[Data supplied — start]

-- ==== Sys2Proof/Syntax.lean ====
section
/-!
DEFINITION. Syntax.lean: the commands of the engine. Every row of the spec's command table is one constructor. The table
gives no operands: those here are the model's, taken from the rules of each row. An instruction names the engine thread that
issues it, a host command its queue and its tag, a register write the written word, an event of the world what it brings.
-/
namespace Sys2Proof

/-- Who issues NOP: a thread, or a host queue with its tag. -/
inductive NopBy where
  | thread (th : Fin 512)
  | host (q : Fin 64) (cid : BitVec 32)
  deriving DecidableEq, Repr

/-- The instruction a sampling counter describes (Table 13.6). -/
structure PmcSample where
  at_     : TimeVal
  insn    : BitVec 32
  addr    : BitVec 32
  latency : BitVec 16
  latSat  : Bool
  thread  : Fin 512
  k       : Bool
  deriving DecidableEq, Repr

/-- How the host link is lost (R311). -/
inductive PcieLoss where
  | surpriseDown | linkDown | functionReset
  deriving DecidableEq, Repr

/-- An access through BAR2 (R310): a read of some octets, or a write of octets. -/
inductive Bar2Acc where
  | read (len : Nat)
  | write (data : List Byte)
  deriving DecidableEq, Repr

/-- What the check bits of a word that is read say: no error, one bit or two bits corrected, uncorrectable (R331). -/
inductive EccResult where
  | clean | ce1 | ce2 | ue
  deriving DecidableEq, Repr

/-- What a scrub read finds (R331, R332): a clean word, one or two corrected bits, an uncorrectable word; or that the pass
ended, in time or late. -/
inductive ScrubResult where
  | clean | ce1 | ce2 | ue | passInTime | passLate
  deriving DecidableEq, Repr

/-- Debug levels (Table 16.5). -/
inductive DebugLevel where
  | off | observe | invasive
  deriving DecidableEq, Repr
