-- ==== Sys2Proof/Machine/RegNames.lean ====
section
/-!
DEFINITION. Machine/RegNames.lean: the names of the registers of BAR0, one constructor per register group of the spec's
register tables (an index n, r, k, q... of the spec's name is the index of the group), and the named fields of each,
by their bit places. The registers of each block stand in the chapter named beside them.
-/
namespace Sys2Proof.Machine

/-- The registers of BAR0 (Table 14.3 and the register tables of chapters 1 to 16). -/
inductive Reg where
  -- 01_architecture.md
  | TOP_OWN
  -- 02_datum.md
  | DTM_MODE
  | DTM_WSTAT
  | DTM_SETTLE_CTL
  | DTM_SETTLE_TIMEOUT
  | DTM_SETTLE_LEFT
  | DTM_NOW_SEC_HI
  | DTM_NOW_SEC_LO
  | DTM_NOW_NS
  | DTM_NOW_FRAC
  | DTM_INC_HI
  | DTM_INC_LO
  | DTM_SNAP_CTL
  | DTM_SNAP_SEC_HI
  | DTM_SNAP_SEC_LO
  | DTM_SNAP_NS
  | DTM_SNAP_FRAC
  | DTM_SNAP_EARLY
  | DTM_SNAP_LATE
  | DTM_SNAP_INC_HI
  | DTM_SNAP_INC_LO
  | DTM_SNAP_INFO
  | DTM_STEP_SEC_HI
  | DTM_STEP_SEC_LO
  | DTM_STEP_NS
  | DTM_STEP_FRAC
  | DTM_STEP_EARLY
  | DTM_STEP_LATE
  | DTM_STEP_CTL
  | DTM_UTC_OFFSET
  | DTM_LEAP_AT_HI
  | DTM_LEAP_AT_LO
  | DTM_LEAP_CTL
  | DTM_UTC_STAT
  | DTM_TL_USED
  | DTM_TL_PEAK
  | DTM_TL_LATE
  | DTM_TL_REFUSED
  | DTM_TL_WITHDRAWN
  | DTM_TL_STEPPED
  | DTM_CHECK
  -- 03_bamdex_programs.md
  | STK_THR_STAT
  | STK_ABORT
  | STK_RESTART
  | STK_PMC_USER_EN
  | STK_IMG_ID_HI
  | STK_IMG_ID_LO
  | STK_IMG_VER
  | STK_NOTICE_DROP
  | STK_DMP_VIOL
  -- 04_interval_measurement.md
  | TIC_WSTAT
  | TIC_CAL_HITS
  | TIC_RECAL
  | TIC_KX_AGE
  | TIC_KX_OFS
  | TIC_KX_DEV
  | TIC_KX_ALARM
  | TIC_IN
  | TIC_CFG
  | TIC_OS
  | TIC_STAT
  | TIC_RING_LO
  | TIC_RING_HI
  | TIC_RING_SZ
  | TIC_PROD
  | TIC_CONS
  | TIC_DELAY
  | TIC_DELAY_U
  | TIC_SKIP
  | TIC_DROP
  | TIC_CALSTAT
  | TIC_BIN
  -- 05_ensemble_holdover.md
  | ENS_STAT
  | ENS_WSTAT
  | ENS_QUAL
  | ENS_LOSS
  | ENS_TRI
  | ENS_TRI_DRIFT
  | ENS_BANK_AT_HI
  | ENS_BANK_AT_LO
  | ENS_HOLD_CTL
  | ENS_HOLD_Y0
  | ENS_HOLD_AGE
  | ENS_HOLD_TC
  | ENS_HOLD_UY
  | ENS_HOLD_UA
  | ENS_HOLD_UC
  | ENS_HOLD_RES
  | ENS_HOLD_PRED
  | ENS_HOLD_DEF_UY
  | ENS_HOLD_DEF_UA
  | ENS_TSNS_CFG
  | ENS_TSNS_T
  | ENS_OSC_CFG
  | ENS_OSC_GAIN
  | ENS_OSC_REF
  | ENS_OSC_LAST
  | ENS_EPH_HI
  | ENS_EPH_LO
  | ENS_EPH_EARLY
  | ENS_EPH_LATE
  | ENS_POL0
  | ENS_POL1
  | ENS_POL2
  | ENS_POL3
  | ENS_REF_CFG
  | ENS_REF_STATE
  | ENS_REF_LAST_AT
  | ENS_REF_FREQ
  | ENS_REF_OFS
  | ENS_REF_ACC
  | ENS_REF_YACC
  | ENS_REF_YAGE
  | ENS_REF_YMAX
  | ENS_REF_WEIGHT
  | ENS_REF_CMD
  | ENS_REF_PHASE_HI
  | ENS_REF_PHASE_LO
  | ENS_REF_PHASE_EARLY
  | ENS_REF_PHASE_LATE
  | ENS_NET_SEC
  | ENS_NET_NS
  | ENS_NET_FRAC
  | ENS_NET_EARLY
  | ENS_NET_LATE
  | ENS_NET_AT
  | ENS_NET_GO
  | ENS_ADEV
  -- 06_traverse_bounds.md
  | TRV_STAT
  | TRV_WSTAT
  | TRV_DATUM_EARLY
  | TRV_DATUM_LATE
  | TRV_ACCEPT_EARLY
  | TRV_ACCEPT_LATE
  | TRV_HOLD_EARLY
  | TRV_HOLD_LATE
  | TRV_COAST
  | TRV_PROJ_YMIN
  | TRV_COAST_Y
  | TRV_RES_Y
  | TRV_CC_T6
  | TRV_CC_T7
  | TRV_CC_T140
  | TRV_CC_T150
  | TRV_CC_T160
  | TRV_CC_CTL
  | TRV_BMK_CTL
  | TRV_JNL_SEQ_HI
  | TRV_JNL_SEQ_LO
  | TRV_JNL_OLD_HI
  | TRV_JNL_OLD_LO
  | TRV_JNL_ACK_HI
  | TRV_JNL_ACK_LO
  | TRV_JNL_LOST
  | TRV_OUT_EARLY
  | TRV_OUT_LATE
  -- 07_clock_synthesis.md
  | SYN_STAT
  | SYN_WSTAT
  | SYN_LOCKA_CTL
  | SYN0_SRC
  | SYN0_SRC_FREQ
  | SYN_SYNC_CTL
  | SYN_SYNC_STAT
  | SYN_SYNC_AT
  | SYN_CFG
  | SYN_FCW_INT
  | SYN_FCW_NUM
  | SYN_FCW_DEN
  | SYN_LOCK
  | SYN_LSTAT
  | SYN_PHERR
  | SYN_PHASE
  | SYN_PULL
  | SYN_CMD
  | SYN_COASTS
  | SYN_OUT_CFG
  | SYN_OUT_DIV_HI
  | SYN_OUT_DIV_LO
  | SYN_OUT_STAT
  | SYN_PPS_CFG
  | SYN_PPS_COMP
  | SYN_PPS_CF
  | SYN_PPS_STAT
  | SYN_TOD_CFG
  | SYN_HOP
  -- 08_gnss_baseband.md
  | GNS_STAT
  | GNS_WSTAT
  | GNS_TIME_FLOOR_HI
  | GNS_TIME_FLOOR_LO
  | GNS_TRK
  | GNS_RAIM
  | GNS_ACQ_CTL
  | GNS_AUD_CTL
  | GNS_AUD_STAT
  | GNS_AUD_THR
  | GNS_SNAP_CTL
  | GNS_SNAP_STAT
  | GNS_SNAP_SEC_HI
  | GNS_SNAP_SEC_LO
  | GNS_SNAP_NS
  | GNS_SYS_OFS
  | GNS_SYS_U
  | GNS_CTL_CFG
  | GNS_CTL_TX
  | GNS_CTL_CMD
  | GNS_CTL_RX
  | GNS_CTL_STAT
  | GNS_SP_CFG
  | GNS_SP_RATE
  | GNS_SP_FC
  | GNS_SP_STAT
  | GNS_ANT_CFG
  | GNS_ANT_STAT
  | GNS_ANT_POS_X
  | GNS_ANT_POS_Y
  | GNS_ANT_POS_Z
  | GNS_ANT_POS_U
  | GNS_ANT_DELAY
  | GNS_ANT_DELAY_U
  | GNS_ANT_MP
  | GNS_ANT_SURV
  | GNS_ANT_EARLY
  | GNS_ANT_LATE
  | GNS_CH_STAT
  -- 09_ports_timestamping.md
  | PRT_CFG
  | PRT_STAT
  | PRT_WSTAT
  | PRT_MAXFRAME
  | PRT_LAUNCH_GUARD
  | PRT_LPHASE
  | PRT_PFC_MAP
  | PRT_RXMAP0
  | PRT_RXMAP1
  | PRT_CAL_CTL
  | PRT_CAL_TX
  | PRT_CAL_RX
  | PRT_ASYM_CABLE
  | PRT_ASYM_CABLE_U
  | PRT_RXPPM
  | PRT_PAUSE_END_SEC
  | PRT_PAUSE_END_NS
  | PRT_RX_OK
  | PRT_RX_RUNT
  | PRT_RX_OVERSIZE
  | PRT_RX_FCS
  | PRT_RX_OVF
  | PRT_RX_DROP
  | PRT_RX_NOTHREAD
  | PRT_RX_PAUSE
  | PRT_TX_OK
  | PRT_TX_PAD
  | PRT_TX_LINKDROP
  | PRT_LAUNCH_OK
  | PRT_LAUNCH_PAUSED
  | PRT_LAUNCH_COLL
  | PRT_LAUNCH_LOST
  | PRT_GUARD_HOLD
  -- 10_time_service.md
  | SVC_STAT
  | SVC_WSTAT
  | SVC_CTL
  | SVC_OPEN_BOUND
  | SVC_TABLE_LO
  | SVC_TABLE_HI
  | SVC_TABLE_CFG
  | SVC_HASH_SEED
  | SVC_CAP
  | SVC_SHED
  | SVC_COST
  | SVC_GRANT
  | SVC_KEYS
  | SVC_TLV_ORG
  | SVC_TLV_SUB
  | SVC_NTP_EF
  | SVC_NTP_REFID
  | SVC_COOKIE_ID
  | SVC_COOKIE_SLOTS
  | SVC_TALLY
  | SVC_CLASS
  | SVC_PORT
  | SVC_LEVEL
  | SVC_LOAD
  | SVC_CNT_ADMIT
  | SVC_CNT_DELAY
  | SVC_CNT_REFUSE
  | SVC_CNT_AUTHFAIL
  | SVC_REISSUE_SYNC
  | SVC_REISSUE_NTP
  | SVC_TABLE_FULL
  | SVC_NTS_NAK
  | SVC_REPLAY
  -- 11_damper_faults.md
  | FLT_STAT
  | FLT_WSTAT
  | FLT_GRACE
  | FLT_PIN_HOLD
  | FLT_HANDLER
  | FLT_ESC
  | FLT_ESC_CTL
  | FLT_ESC_LAST
  | FLT_ESC_LAST_AT
  | FLT_ACTIVE
  | FLT_REC_STAT
  | FLT_REC_CAUSE
  | FLT_REC_SOURCE
  | FLT_REC_DETAIL
  | FLT_REC_IMG_HI
  | FLT_REC_IMG_LO
  | FLT_REC_FIRST_SEC
  | FLT_REC_FIRST_NS
  | FLT_REC_LAST_SEC
  | FLT_REC_LAST_NS
  | FLT_REC_CTL
  | DMP_MAX_DFDT
  | DMP_FUSE
  | DMP_WSTAT
  | DMP_VIOL_TOTAL
  | DMP_LAST
  | DMP_LAST_INSN
  | DMP_LAST_AT
  | DMP_OSC_MIN
  | DMP_OSC_MAX
  | DMP_OSC_STEP
  | DMP_OSC_INTERVAL
  | DMP_QCEIL
  -- 12_keys_attestation.md
  | KEY_STAT
  | KEY_WSTAT
  | KEY_ABORT
  | KEY_LAST
  | KEY_COUNTER_HI
  | KEY_COUNTER_LO
  | KEY_HGEN
  | KEY_IDHASH
  | KEY_OWNHASH
  | KEY_SLOT
  -- 13_interrupts_counters.md
  | IRQ_CTL
  | IRQ_WSTAT
  | IRQ_TIERS
  | IRQ_TARGET_TIMEOUT
  | IRQ_DOORBELL
  | IRQ_PEND_SET
  | IRQ_PEND_CLR
  | IRQ_DB_DROP
  | IRQ_PEND
  | IRQ_SRC_CFG
  | IRQ_SRC_TGT
  | IRQ_SRC_STAT
  | IRQ_CLAIM
  | IRQ_EOI
  | IRQ_RUN
  | PMC_CTL
  | PMC_WSTAT
  | PMC_OVF0
  | PMC_OVF1
  | PMC_OVF2
  | PMC_SMP_CTL
  | PMC_SMP_PROD
  | PMC_SMP_CONS
  | PMC_SMP_DROP
  | PMC_MIRROR
  | PMC_CC_SEL
  | PMC_CC_THR
  | PMC_CC_HI
  | PMC_CC_LO
  | PMC_K_SEL
  | PMC_K_THR
  | PMC_K_HI
  | PMC_K_LO
  | PMC_SMP_BUF
  -- 14_host_registers.md
  | TOP_ID
  | TOP_LIFE
  | TOP_UNLOCK
  | TOP_LOCK_VIOL
  | TOP_WOS_VIOL
  | TOP_OWN_VIOL
  | HST_STAT
  | HST_WSTAT
  | HST_COPY_SEQ
  | HST_ABORT
  | HST_ABORTING_LO
  | HST_ABORTING_HI
  | HST_B2W_BASE_LO
  | HST_B2W_BASE_HI
  | HST_Q_CFG
  | HST_Q_SQ_LO
  | HST_Q_SQ_HI
  | HST_Q_CQ_LO
  | HST_Q_CQ_HI
  | HST_Q_SQ_TAIL
  | HST_Q_SQ_HEAD
  | HST_Q_CQ_HEAD
  | HST_Q_CQ_TAIL
  | MEM_STAT
  | MEM_SCRUB_CTL
  | MEM_SRAM_CE1
  | MEM_SRAM_CE2
  | MEM_SRAM_UE
  | MEM_SRAM_LAST
  | MEM_CH_SIZE
  | MEM_CH_CE1
  | MEM_CH_CE2
  | MEM_CH_UE
  | MEM_CH_LAST_HI
  | MEM_CH_LAST_LO
  -- 15_mated_pair.md
  | MAT_STAT
  | MAT_WSTAT
  | MAT_CFG
  | MAT_PROMOTE_HOLD
  | MAT_REVERT_HOLD
  | MAT_SWAP_AT
  | MAT_SWAP_CTL
  | MAT_CMD
  | MAT_SVC_LO
  | MAT_SVC_HI
  | MAT_WITNESS_LO
  | MAT_WITNESS_HI
  | MAT_CLKID_HI
  | MAT_CLKID_LO
  | MAT_ASYM0
  | MAT_ASYM_U0
  | MAT_ASYM1
  | MAT_ASYM_U1
  | MAT_MATE_CLKID_HI
  | MAT_MATE_CLKID_LO
  | MAT_WITNESS_AGE
  | MAT_RTT
  | MAT_HB_LOST
  | MAT_ROLECNT
  | MAT_MIR
  | MAT_MIR_STAT
  | MAT_PRIORITY
  -- 16_power_security_life.md
  | PWR_STAT
  | PWR_WSTAT
  | PWR_EMBER
  | PWR_FAIL
  | PWR_CNT
  | PWR_KEEP_STARTS
  | PWR_CORE_STARTS
  | SEC_STAT
  | SEC_BOOT
  | DBG_STAT
  | DBG_CTL
  deriving DecidableEq, Repr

[Data supplied — finish]

» **Work required**:
Out of the entries, report each line that contains the word "spec".

» **Answer**:
DEFINITION. Syntax.lean: the commands of the engine. Every row of the spec's command table is one constructor. The table
DEFINITION. Machine/RegNames.lean: the names of the registers of BAR0, one constructor per register group of the spec's
register tables (an index n, r, k, q... of the spec's name is the index of the group), and the named fields of each,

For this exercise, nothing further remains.